### Problem to work on
Return only the lines running from the top of the entries to the line with "else if tag ∈ s.gdx.mismatch then 3", inclusive, exactly as written.

### Records

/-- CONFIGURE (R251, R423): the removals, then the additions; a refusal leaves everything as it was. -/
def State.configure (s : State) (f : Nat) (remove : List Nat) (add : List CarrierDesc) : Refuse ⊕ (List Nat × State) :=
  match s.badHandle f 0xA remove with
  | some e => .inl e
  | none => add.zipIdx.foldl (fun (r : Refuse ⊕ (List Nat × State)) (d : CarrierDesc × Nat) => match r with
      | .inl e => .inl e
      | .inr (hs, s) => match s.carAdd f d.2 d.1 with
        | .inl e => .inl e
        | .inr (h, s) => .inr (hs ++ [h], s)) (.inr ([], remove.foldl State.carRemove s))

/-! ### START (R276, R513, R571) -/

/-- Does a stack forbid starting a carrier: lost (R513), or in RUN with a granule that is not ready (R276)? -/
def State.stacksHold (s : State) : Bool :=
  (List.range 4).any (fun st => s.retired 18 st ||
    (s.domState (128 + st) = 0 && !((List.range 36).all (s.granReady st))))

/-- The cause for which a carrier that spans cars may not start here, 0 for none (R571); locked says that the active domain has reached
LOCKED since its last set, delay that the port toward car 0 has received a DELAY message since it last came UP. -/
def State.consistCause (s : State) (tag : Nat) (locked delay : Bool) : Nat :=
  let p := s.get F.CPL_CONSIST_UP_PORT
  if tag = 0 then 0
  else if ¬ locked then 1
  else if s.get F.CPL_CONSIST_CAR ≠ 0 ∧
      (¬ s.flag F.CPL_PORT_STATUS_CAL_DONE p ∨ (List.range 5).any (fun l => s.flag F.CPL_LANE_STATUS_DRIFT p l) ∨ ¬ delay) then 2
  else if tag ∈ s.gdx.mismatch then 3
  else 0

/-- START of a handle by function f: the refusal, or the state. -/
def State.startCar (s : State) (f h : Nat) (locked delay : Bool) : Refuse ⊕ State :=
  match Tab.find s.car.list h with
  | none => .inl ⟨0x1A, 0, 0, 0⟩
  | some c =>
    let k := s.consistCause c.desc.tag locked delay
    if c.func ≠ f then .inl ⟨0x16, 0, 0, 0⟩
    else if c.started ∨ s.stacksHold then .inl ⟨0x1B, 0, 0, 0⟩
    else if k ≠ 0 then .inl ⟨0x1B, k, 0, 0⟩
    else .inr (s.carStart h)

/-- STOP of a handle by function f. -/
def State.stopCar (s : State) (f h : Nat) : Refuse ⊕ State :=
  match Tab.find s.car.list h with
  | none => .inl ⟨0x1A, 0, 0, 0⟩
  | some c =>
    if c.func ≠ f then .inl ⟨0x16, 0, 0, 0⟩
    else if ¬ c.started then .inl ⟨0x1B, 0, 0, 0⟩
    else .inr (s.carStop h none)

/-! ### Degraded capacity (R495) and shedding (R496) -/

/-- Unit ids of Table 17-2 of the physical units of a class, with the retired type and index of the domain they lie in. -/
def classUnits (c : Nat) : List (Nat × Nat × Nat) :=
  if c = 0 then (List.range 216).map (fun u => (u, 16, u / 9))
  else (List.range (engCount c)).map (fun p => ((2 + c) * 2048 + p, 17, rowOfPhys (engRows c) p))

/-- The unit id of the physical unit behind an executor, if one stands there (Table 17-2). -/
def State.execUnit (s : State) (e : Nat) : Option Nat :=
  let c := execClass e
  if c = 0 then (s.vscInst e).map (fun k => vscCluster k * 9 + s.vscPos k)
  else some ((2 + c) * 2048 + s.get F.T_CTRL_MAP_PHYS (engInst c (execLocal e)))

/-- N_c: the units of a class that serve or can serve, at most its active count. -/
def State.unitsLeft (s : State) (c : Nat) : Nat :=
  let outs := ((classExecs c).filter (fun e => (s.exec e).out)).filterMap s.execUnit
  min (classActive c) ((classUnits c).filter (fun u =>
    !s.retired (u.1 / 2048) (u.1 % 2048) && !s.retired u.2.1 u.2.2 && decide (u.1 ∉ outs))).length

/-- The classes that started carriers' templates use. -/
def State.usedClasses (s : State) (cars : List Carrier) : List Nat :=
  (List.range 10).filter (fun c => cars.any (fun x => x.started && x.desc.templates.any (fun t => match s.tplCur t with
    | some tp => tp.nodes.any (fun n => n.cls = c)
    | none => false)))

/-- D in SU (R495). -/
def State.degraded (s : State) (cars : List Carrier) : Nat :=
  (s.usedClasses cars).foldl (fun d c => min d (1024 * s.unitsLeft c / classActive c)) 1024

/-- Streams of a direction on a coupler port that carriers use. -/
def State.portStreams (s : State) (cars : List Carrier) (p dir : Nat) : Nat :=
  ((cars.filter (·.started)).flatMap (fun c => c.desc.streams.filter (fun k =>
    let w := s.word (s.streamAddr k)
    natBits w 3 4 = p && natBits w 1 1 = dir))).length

######

### Task answer
/-- CONFIGURE (R251, R423): the removals, then the additions; a refusal leaves everything as it was. -/
def State.configure (s : State) (f : Nat) (remove : List Nat) (add : List CarrierDesc) : Refuse ⊕ (List Nat × State) :=
  match s.badHandle f 0xA remove with
  | some e => .inl e
  | none => add.zipIdx.foldl (fun (r : Refuse ⊕ (List Nat × State)) (d : CarrierDesc × Nat) => match r with
      | .inl e => .inl e
      | .inr (hs, s) => match s.carAdd f d.2 d.1 with
        | .inl e => .inl e
        | .inr (h, s) => .inr (hs ++ [h], s)) (.inr ([], remove.foldl State.carRemove s))

/-! ### START (R276, R513, R571) -/

/-- Does a stack forbid starting a carrier: lost (R513), or in RUN with a granule that is not ready (R276)? -/
def State.stacksHold (s : State) : Bool :=
  (List.range 4).any (fun st => s.retired 18 st ||
    (s.domState (128 + st) = 0 && !((List.range 36).all (s.granReady st))))

/-- The cause for which a carrier that spans cars may not start here, 0 for none (R571); locked says that the active domain has reached
LOCKED since its last set, delay that the port toward car 0 has received a DELAY message since it last came UP. -/
def State.consistCause (s : State) (tag : Nat) (locked delay : Bool) : Nat :=
  let p := s.get F.CPL_CONSIST_UP_PORT
  if tag = 0 then 0
  else if ¬ locked then 1
  else if s.get F.CPL_CONSIST_CAR ≠ 0 ∧
      (¬ s.flag F.CPL_PORT_STATUS_CAL_DONE p ∨ (List.range 5).any (fun l => s.flag F.CPL_LANE_STATUS_DRIFT p l) ∨ ¬ delay) then 2
  else if tag ∈ s.gdx.mismatch then 3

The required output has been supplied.